Wang’s fans treating AI as the spokesperson of a tech company is pure cyberpunk, remarked 36 Kr. The case started on June 30 when verdict was delivered on the high-profile corruption case of Li Aiqing, branded “the most corrupt SOE (state-owned enterprise) official in Beijing.” Li, former Party Secretary and Chairman of Beijing Capital Group, was sentenced to death with reprieve for two years for crimes of bribery and abuse of power.
Li was also accused of using his power to obtain sexual favors from a number of men. When his transgressions first came to light in 2022, rumors emerged claiming that a top-tier celebrity was involved. Some detractors linked Wang to it, but his agency had issued a denial that year. As the case resurfaced this year, some people reignited the old rumor, provoking Wang’s fans to make use of DeepSeek.
. The fabricated statement looked convincing as it included elements such as “information deleted across the internet,” “apology filed with a notary,” and “compensation plans initiated.” All of these offered a legalistic and scrupulous look, enough to be taken seriously.

This case of AI illusion highlights two major problems with today’s large AI models: their outputs are based on training data, not real understanding, essentially parroting plausible texts; and the public’s blind trust in AI, which allows such tools to become sources of false information, lamented 36 Kr.
Moreover, to “flatter” users and due to the inherent flaws of “reinforcement learning from human feedback” (RLHF), large AI models tend to produce outputs that align with the user prompts. This leads to AI just going along with what the users want, 36 Kr added.
Meanwhile, according to the latest report by international semiconductor research firm Semianalysis, DeepSeek’s global user engagement rate has plummeted from 50% in January 2025 to just 3% in July. Website traffic dropped by 63% between February and May. Statistics from another AI model integration platform, Poe, show that usage of DeepSeek’s core model R1 was halved between February and April, falling from 7% to 3%.
In contrast, usage of ChatGPT and Google Gemini increased by 40.6% and 85.8% respectively during the same period.
Even more alarming is that DeepSeek’s decline has far exceeded industry expectations.

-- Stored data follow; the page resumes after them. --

theorem execAll_decode {code : Sym → BitStr} (hcode : IsCode t code) (cs : List Sym) (ks : List Instr)
    (hcs : ∀ c ∈ cs, c ∈ t.leaves) (hks : ∀ k ∈ ks, k = .dec ∨ k = .decm) (hlen : ks.length = cs.length)
    (he : s.err = 0) (hc : Consistent s) (ht : TreeAt s t) (hs : s.src = cs.flatMap code ++ rest)
    (hle : s.ppos.toNat + (cs.flatMap code).length ≤ s.total.toNat) :
    ∃ s' rs, execAll ks s = .next s' ∧ s'.err = 0 ∧ s'.src = rest ∧
      s'.ppos.toNat = s.ppos.toNat + (cs.flatMap code).length ∧ s'.resps = s.resps ++ rs ∧
      rs.map (fun r => r.r0.extractLsb' 0 8) = cs ∧ ∀ r ∈ rs, r.r0.extractLsb' 60 4 = 0#4 := by
  induction cs generalizing s ks with
  | nil =>
    obtain rfl := List.length_eq_zero_iff.1 hlen
    exact ⟨s, [], rfl, he, hs, rfl, (List.append_nil _).symm, rfl, fun _ h => absurd h List.not_mem_nil⟩
  | cons c cs ih =>
    obtain ⟨k, ks, rfl⟩ := List.exists_cons_of_length_eq_add_one hlen
    obtain ⟨hleaf, hcs⟩ := List.forall_mem_cons.1 hcs
    obtain ⟨hk, hks⟩ := List.forall_mem_cons.1 hks
    rw [List.flatMap_cons, List.append_assoc] at hs
    rw [List.flatMap_cons, List.length_append] at hle ⊢
    obtain ⟨s1, r, hrun, he1, hc1, ht1, hs1, hppos, htotal, hresps, hsym, herr⟩ :=
      exec_decoder_of_code hk he hc ht (hcode c hleaf) hs (by omega)
    obtain ⟨s', rs, hruns, he', hs', hppos', hresps', hsyms, herrs⟩ :=
      ih ks hcs hks (Nat.succ.inj hlen) he1 hc1 ht1 hs1 (by rw [hppos, htotal]; omega)
    refine ⟨s', r :: rs, ?_, he', hs', by omega, ?_, ?_, List.forall_mem_cons.2 ⟨herr, herrs⟩⟩
    · rw [execAll, hrun]
      exact hruns
    · rw [hresps', hresps, List.append_assoc, List.singleton_append]
    · rw [List.map_cons, hsym, hsyms]

/-- Settles O52: the bits are the concatenated codes, and a state with the same tree has the same codes. -/
theorem payloadRoundTrip : Obligations.PayloadRoundTrip := by
  intro s t cs he hc ht hcs
  have hcode := isCode_codeOf hc ht
  obtain ⟨s', hruns, hsink, hppos⟩ := execAll_enc hcode cs hcs he hc ht
  exact ⟨cs.flatMap (codeOf s), s', hruns, hsink, hppos, length_flatMap_codeOf hc ht,
    fun d ks rest hde hdc hdt hs hle hlen hks => execAll_decode hcode cs ks hcs hks hlen hde hdc hdt hs hle⟩

end Sys2Proof.Machine

end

In February this year, its monthly visits once surpassed ChatGPT with 525 million, capturing a 6.58% share of the global market and becoming the fastest-growing AI tool. However, by May, its daily active user share had plummeted from a peak of 25% to just 3%, with user attrition resembling a “free fall.”
One complaint is that hallucinations run rampant in DeepSeek. When handling specialized topics such as law and medicine, DeepSeek frequently fabricates false information. Third-party testing showed DeepSeek’s hallucination rate to be as high as 52%, far above the industry average of 30%.
“The lesson from DeepSeek shows that the key of AI success lies in commercialization strategy after technological development,” noted Zhang Bo, director of the AI Research Institute at Tsinghua University. “In the next three years, 80% of large model companies will be eliminated, and only those players with the ability to develop an ecosystem will survive.”